In this morning’s data, the headline Consumer Price Index (CPI) increased 0.3% in December, higher than expected and grew 3.4% on an annual basis, which is three tenths higher than last month’s annual figure. Monthly prices for Electricity, up 1.3%, and Shelter, up 0.5%, were relatively strong while monthly prices for Fuel Oil, down -5.5%, were relatively weak. The core rate, which excludes prices for food and energy, increased 0.3% in December as expected, and grew 3.9% on an annual basis, one tenth less than the annualized figure the previous month.
Meanwhile, Initial Jobless Claims were 202,000 for the week ending January 6th, less than expected. Continuing Claims were 1,834,000 for the week ending December 30th, also less than expected.
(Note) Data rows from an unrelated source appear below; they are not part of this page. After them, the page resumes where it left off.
-- ==== Sys2Proof/Laws/State.lean ====
section
/-! SUPPORT. One lemma for each field of `State` and each named update of it, true by `rfl`: no later proof unfolds a record
update. -/

namespace Sys2Proof.Machine

/-! ### `mapQueue` -/

@[simp] theorem mapQueue_inputs (f : List QueueEntry → List QueueEntry) (s : State) :
    (s.mapQueue f).inputs = s.inputs := rfl
@[simp] theorem mapQueue_cfg (f : List QueueEntry → List QueueEntry) (s : State) :
    (s.mapQueue f).cfg = s.cfg := rfl
@[simp] theorem mapQueue_table (f : List QueueEntry → List QueueEntry) (s : State) :
    (s.mapQueue f).table = s.table := rfl
@[simp] theorem mapQueue_timer (f : List QueueEntry → List QueueEntry) (s : State) :
    (s.mapQueue f).timer = s.timer := rfl
@[simp] theorem mapQueue_lines (f : List QueueEntry → List QueueEntry) (s : State) :
    (s.mapQueue f).lines = s.lines := rfl
@[simp] theorem mapQueue_engine (f : List QueueEntry → List QueueEntry) (s : State) :
    (s.mapQueue f).engine = s.engine := rfl
@[simp] theorem mapQueue_sched (f : List QueueEntry → List QueueEntry) (s : State) :
    (s.mapQueue f).sched = { s.sched with queue := f s.sched.queue } := rfl
@[simp] theorem mapQueue_channels (f : List QueueEntry → List QueueEntry) (s : State) :
    (s.mapQueue f).channels = s.channels := rfl
@[simp] theorem mapQueue_drive (f : List QueueEntry → List QueueEntry) (s : State) :
    (s.mapQueue f).drive = s.drive := rfl
@[simp] theorem mapQueue_station (f : List QueueEntry → List QueueEntry) (s : State) :
    (s.mapQueue f).station = s.station := rfl
@[simp] theorem mapQueue_port (f : List QueueEntry → List QueueEntry) (s : State) :
    (s.mapQueue f).port = s.port := rfl
@[simp] theorem mapQueue_pending (f : List QueueEntry → List QueueEntry) (s : State) :
    (s.mapQueue f).pending = s.pending := rfl

/-! ### `offer` -/

@[simp] theorem offer_inputs (r : Request) (s : State) :
    (offer r s).inputs = s.inputs := rfl
@[simp] theorem offer_cfg (r : Request) (s : State) :
    (offer r s).cfg = s.cfg := rfl
@[simp] theorem offer_table (r : Request) (s : State) :
    (offer r s).table = s.table := rfl
@[simp] theorem offer_timer (r : Request) (s : State) :
    (offer r s).timer = s.timer := rfl
@[simp] theorem offer_lines (r : Request) (s : State) :
    (offer r s).lines = s.lines := rfl
@[simp] theorem offer_engine (r : Request) (s : State) :
    (offer r s).engine = s.engine := rfl
@[simp] theorem offer_sched (r : Request) (s : State) :
    (offer r s).sched = { s.sched with queue := offerTo s.sched.queue r } := rfl
@[simp] theorem offer_channels (r : Request) (s : State) :
    (offer r s).channels = s.channels := rfl
@[simp] theorem offer_drive (r : Request) (s : State) :
    (offer r s).drive = s.drive := rfl
@[simp] theorem offer_station (r : Request) (s : State) :
    (offer r s).station = s.station := rfl
@[simp] theorem offer_port (r : Request) (s : State) :
    (offer r s).port = s.port := rfl
@[simp] theorem offer_pending (r : Request) (s : State) :
    (offer r s).pending = s.pending := rfl

/-! ### `mapChannel` -/

@[simp] theorem mapChannel_inputs (c : ChannelId) (f : Channel → Channel) (s : State) :
    (s.mapChannel c f).inputs = s.inputs := rfl
@[simp] theorem mapChannel_cfg (c : ChannelId) (f : Channel → Channel) (s : State) :
    (s.mapChannel c f).cfg = s.cfg := rfl
@[simp] theorem mapChannel_table (c : ChannelId) (f : Channel → Channel) (s : State) :
    (s.mapChannel c f).table = s.table := rfl
@[simp] theorem mapChannel_timer (c : ChannelId) (f : Channel → Channel) (s : State) :
    (s.mapChannel c f).timer = s.timer := rfl
@[simp] theorem mapChannel_lines (c : ChannelId) (f : Channel → Channel) (s : State) :
    (s.mapChannel c f).lines = s.lines := rfl
@[simp] theorem mapChannel_engine (c : ChannelId) (f : Channel → Channel) (s : State) :
    (s.mapChannel c f).engine = s.engine := rfl
@[simp] theorem mapChannel_sched (c : ChannelId) (f : Channel → Channel) (s : State) :
    (s.mapChannel c f).sched = s.sched := rfl
@[simp] theorem mapChannel_channels (c : ChannelId) (f : Channel → Channel) (s : State) :
    (s.mapChannel c f).channels = s.channels.set c (f s.channels[c]) := rfl
@[simp] theorem mapChannel_drive (c : ChannelId) (f : Channel → Channel) (s : State) :
    (s.mapChannel c f).drive = s.drive := rfl
@[simp] theorem mapChannel_station (c : ChannelId) (f : Channel → Channel) (s : State) :
    (s.mapChannel c f).station = s.station := rfl
@[simp] theorem mapChannel_port (c : ChannelId) (f : Channel → Channel) (s : State) :
    (s.mapChannel c f).port = s.port := rfl
@[simp] theorem mapChannel_pending (c : ChannelId) (f : Channel → Channel) (s : State) :
    (s.mapChannel c f).pending = s.pending := rfl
Overall, a slightly hotter than expected report as headline CPI increased more than expected and the annualized figure ticked higher from the previous month. Shelter was among the contributors to the increase. Core rates came in as expected for the month and the annualized figure remains above the Federal Reserve target, despite ticking slightly lower from the previous month. The labor market remains tight as initial claims are still in the low 200k range and continuing claims have decreased a bit from levels seen in late 2023. While the path of disinflation likely remains in place, the slightly hotter report could give some pause to the Federal Reserve in regard to reducing rates in the months ahead.
In all, the 10-year US treasury yield ticks higher following the report and equity futures are slightly lower as we head into the market open.